Member of Parliament, Lok Sabha
- Incumbent
- Assumed office 6 November 2018
- Preceded by: B. S. Yeddyurappa
- Constituency: Shimoga
- In office 16 May 2009 – 16 May 2014
- Preceded by: Sarekoppa Bangarappa
- Succeeded by: B. S. Yeddyurappa
- Constituency: Shimoga

Personal details
- Born: 16 August 1973 (age 52) Shikaripur, Mysore State (present day Karnataka), India
- Party: Bharatiya Janata Party
- Spouse: Thejaswini
- Children: 2
- Parents: B. S. Yeddyurappa (father); Mythradevi (mother);
- Education: B.B.M

= B. Y. Raghavendra =

Indian politician

Bookanakere Yeddyurappa Raghavendra (born 16 August 1973) is an Indian politician and a member of the 16th Lok Sabha representing Shimoga district of Karnataka and was a member of 14th Karnataka Legislative Assembly. He previously represented Shikaripura Assembly constituency of Karnataka and is a member of the Bharatiya Janata Party (BJP).
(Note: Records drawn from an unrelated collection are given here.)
-- ==== Sys2Proof/Laws/Host.lean ====
section
/-! SUPPORT. What a host access and a step can do (Machine/HostPort.lean, Machine/Step.lean): once for each, so that later
proofs need not unfold them. -/

namespace Sys2Proof.Machine

/-- A register access in the map: a whole aligned word below `mapEnd` (R23, R36). -/
theorem registerAccess_next_iff {size : AccessSize} {offset : Nat} {r : HostReg} :
    registerAccess size offset = .next r ↔
      size = .word ∧ offset % 4 = 0 ∧ offset < mapEnd ∧ registerAt offset = r := by
  unfold registerAccess
  split_ifs with h1 h2
  · refine ⟨fun h => (nomatch h), fun h => ?_⟩
    exact absurd h1 (by rw [not_or, not_not, not_not]; exact ⟨h.1, h.2.1⟩)
  · exact ⟨fun h => (nomatch h), fun h => absurd h.2.2.1 (by omega)⟩
  · rw [not_or, not_not, not_not] at h1
    constructor
    · intro h
      cases h
      exact ⟨h1.1, h1.2, by omega, rfl⟩
    · rintro ⟨_, _, _, rfl⟩
      rfl

/-- The register at an aligned offset of the map is an `IX` entry only inside the window's 576 entries (R23). -/
theorem registerAt_ix_lt {offset i : Nat} (hm : offset < mapEnd) (h : registerAt offset = .ix i) : i < 576 := by
  unfold registerAt at h
  split_ifs at h with hb
  · cases h
    unfold mapEnd at hm
    unfold ixBase at *
    omega
  · split at h <;> cases h

/-- A write of a register changes `IX` only at the entry written (R19). -/
theorem writeValue_ix (r : HostReg) (v : Word) (s : State) :
    (r.writeValue v s).ix = s.ix ∨ ∃ i, r = .ix i ∧ (r.writeValue v s).ix = s.ix.write i v := by
  cases r with
  | ix i => exact .inr ⟨i, rfl, rfl⟩
  | general i => fin_cases i <;> exact .inl rfl
  | _ => exact .inl rfl

/-- A read of a byte of `OUT` changes what the host was given and the count of free values only (R38). -/
theorem readOut_eq (k : Nat) (s : State) :
    readOut k s = { s with readData := (readOut k s).readData, freeReads := (readOut k s).freeReads } := by
  unfold readOut
  split <;> rfl

/-- The three host accesses (R165): a register write, a register read, a read of `OUT`. -/
theorem hostAccess_cases {a : HostAction} {s t : State} (h : hostAccess a s = .next t) :
    (∃ size offset v r, a = .write size offset v ∧ registerAccess size offset = .next r ∧ t = r.writeValue v s) ∨
    (∃ size offset r, a = .read size offset ∧ registerAccess size offset = .next r ∧
      t = { s with readData := r.readValue s }) ∨
    ∃ k, a = .readOut k ∧ t = readOut k s := by
  unfold hostAccess at h
  cases a with
  | write size offset v =>
    simp only at h
    cases hr : registerAccess size offset with
    | next r =>
      rw [hr] at h
      cases h
      exact .inl ⟨size, offset, v, r, rfl, hr, rfl⟩
    | fault f => rw [hr] at h; cases h
    | refused f => rw [hr] at h; cases h
  | read size offset =>
    simp only at h
    cases hr : registerAccess size offset with
    | next r =>
      rw [hr] at h
      cases h
      exact .inr (.inl ⟨size, offset, r, rfl, hr, rfl⟩)
    | fault f => rw [hr] at h; cases h
    | refused f => rw [hr] at h; cases h
  | readOut k =>
    cases h
    exact .inr (.inr ⟨k, rfl, rfl⟩)

/-- A host access touches neither the writer nor `STATUS`, `RES0`, `RES1` or the parameters (R17, R18, R19, R38). -/
theorem hostAccess_frame {a : HostAction} {s t : State} (h : hostAccess a s = .next t) :
    t.writer = s.writer ∧ t.status = s.status ∧ t.params = s.params ∧ t.regs.res0 = s.regs.res0 ∧
      t.regs.res1 = s.regs.res1 ∧ t.hostQueue = s.hostQueue := by
  rcases hostAccess_cases h with ⟨_, _, v, r, _, _, rfl⟩ | ⟨_, _, _, _, _, rfl⟩ | ⟨k, _, rfl⟩
  · cases r with
    | general i => fin_cases i <;> exact ⟨rfl, rfl, rfl, rfl, rfl, rfl⟩
    | _ => exact ⟨rfl, rfl, rfl, rfl, rfl, rfl⟩
  · exact ⟨rfl, rfl, rfl, rfl, rfl, rfl⟩
  · rw [readOut_eq]
    exact ⟨rfl, rfl, rfl, rfl, rfl, rfl⟩

/-- A host access leaves `IX` as it is or writes one of its 576 entries (R19). -/
theorem hostAccess_ix {a : HostAction} {s t : State} (h : hostAccess a s = .next t) :
    t.ix = s.ix ∨ ∃ i v, i < 576 ∧ t.ix = s.ix.write i v := by
  rcases hostAccess_cases h with ⟨_, _, v, r, _, hr, rfl⟩ | ⟨_, _, _, _, _, rfl⟩ | ⟨k, _, rfl⟩
  · rcases writeValue_ix r v s with h | ⟨i, rfl, h⟩
    · exact .inl h
    · obtain ⟨_, _, hm, hi⟩ := registerAccess_next_iff.mp hr
      exact .inr ⟨i, v, registerAt_ix_lt hm hi, h⟩
  · exact .inl rfl
  · rw [readOut_eq]
    exact .inl rfl

/-- Only a whole-word write of offset 0 is a write of `CMD` (R22). -/
theorem commandWord_eq_some {a : HostAction} {w : Word} (h : commandWord a = some w) : a = commandAction w := by
  unfold commandWord at h
  split at h
  · cases h
    rfl
  · cases h

/-- A step with a write of `CMD` pending runs the word (R142). -/
theorem step_command {s : State} {w : Word} {q : List HostAction} (h : s.hostQueue = commandAction w :: q) :
    step s = runWord w { s with hostQueue := q } := by
  unfold step fetchAction
  rw [h]
  rfl

/-- A step with another host access pending carries it out (R165). -/
theorem step_access {s : State} {a : HostAction} {q : List HostAction} (h : s.hostQueue = a :: q)
    (ha : commandWord a = none) : step s = hostAccess a { s with hostQueue := q } := by
  unfold step fetchAction
  rw [h]
  simp only [ha]

/-- The four things a step can be: nothing pending, an illegal word, a command, a host access. -/
theorem step_cases {s t : State} (h : step s = .next t) :
    (s.hostQueue = [] ∧ t = s) ∨
    (∃ w q e, s.hostQueue = commandAction w :: q ∧ decode w = .error e ∧
      t = raiseFault .illegalCommand true { s with hostQueue := q }) ∨
    (∃ w q i, s.hostQueue = commandAction w :: q ∧ decode w = .ok i ∧ exec i { s with hostQueue := q } = .next t) ∨
    ∃ a q, s.hostQueue = a :: q ∧ commandWord a = none ∧ hostAccess a { s with hostQueue := q } = .next t := by
  cases hq : s.hostQueue with
  | nil =>
    unfold step fetchAction at h
    rw [hq] at h
    cases h
    exact .inl ⟨rfl, rfl⟩
  | cons a q =>
    right
    cases hc : commandWord a with
    | none => exact .inr (.inr ⟨a, q, rfl, hc, (step_access hq hc).symm.trans h⟩)
    | some w =>
      obtain rfl := commandWord_eq_some hc
      rw [step_command hq, runWord] at h
      cases hd : decode w with
      | ok i =>
        rw [hd] at h
        exact .inr (.inl ⟨w, q, i, rfl, hd, h⟩)
      | error e =>
        rw [hd] at h
        cases h
        exact .inl ⟨w, q, e, rfl, hd, rfl⟩

end Sys2Proof.Machine
end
In the by-elections to Karnataka Legislative Assembly, he defeated H S Shantaveerappa of the Indian National Congress.

In the 15th Lok Sabha elections, he contested against the former Chief Minister of Karnataka Sarekoppa Bangarappa in the Shimoga constituency and won by a margin of 52,893 votes.

Raghavendra is also the Managing Trustee of PES Institute of Technology and Management, Shimoga.

Raghavendra belongs to the Lingayat community, a dominant community in Karnataka. He is the son of ex Chief Minister of Karnataka B. S. Yediyurappa and late Maithradevi. His brother is B. Y. Vijayendra

In March 2024, he was announced as the BJP candidate for the Shimoga constituency in the 2024 general elections, a post which he has held thrice in the past.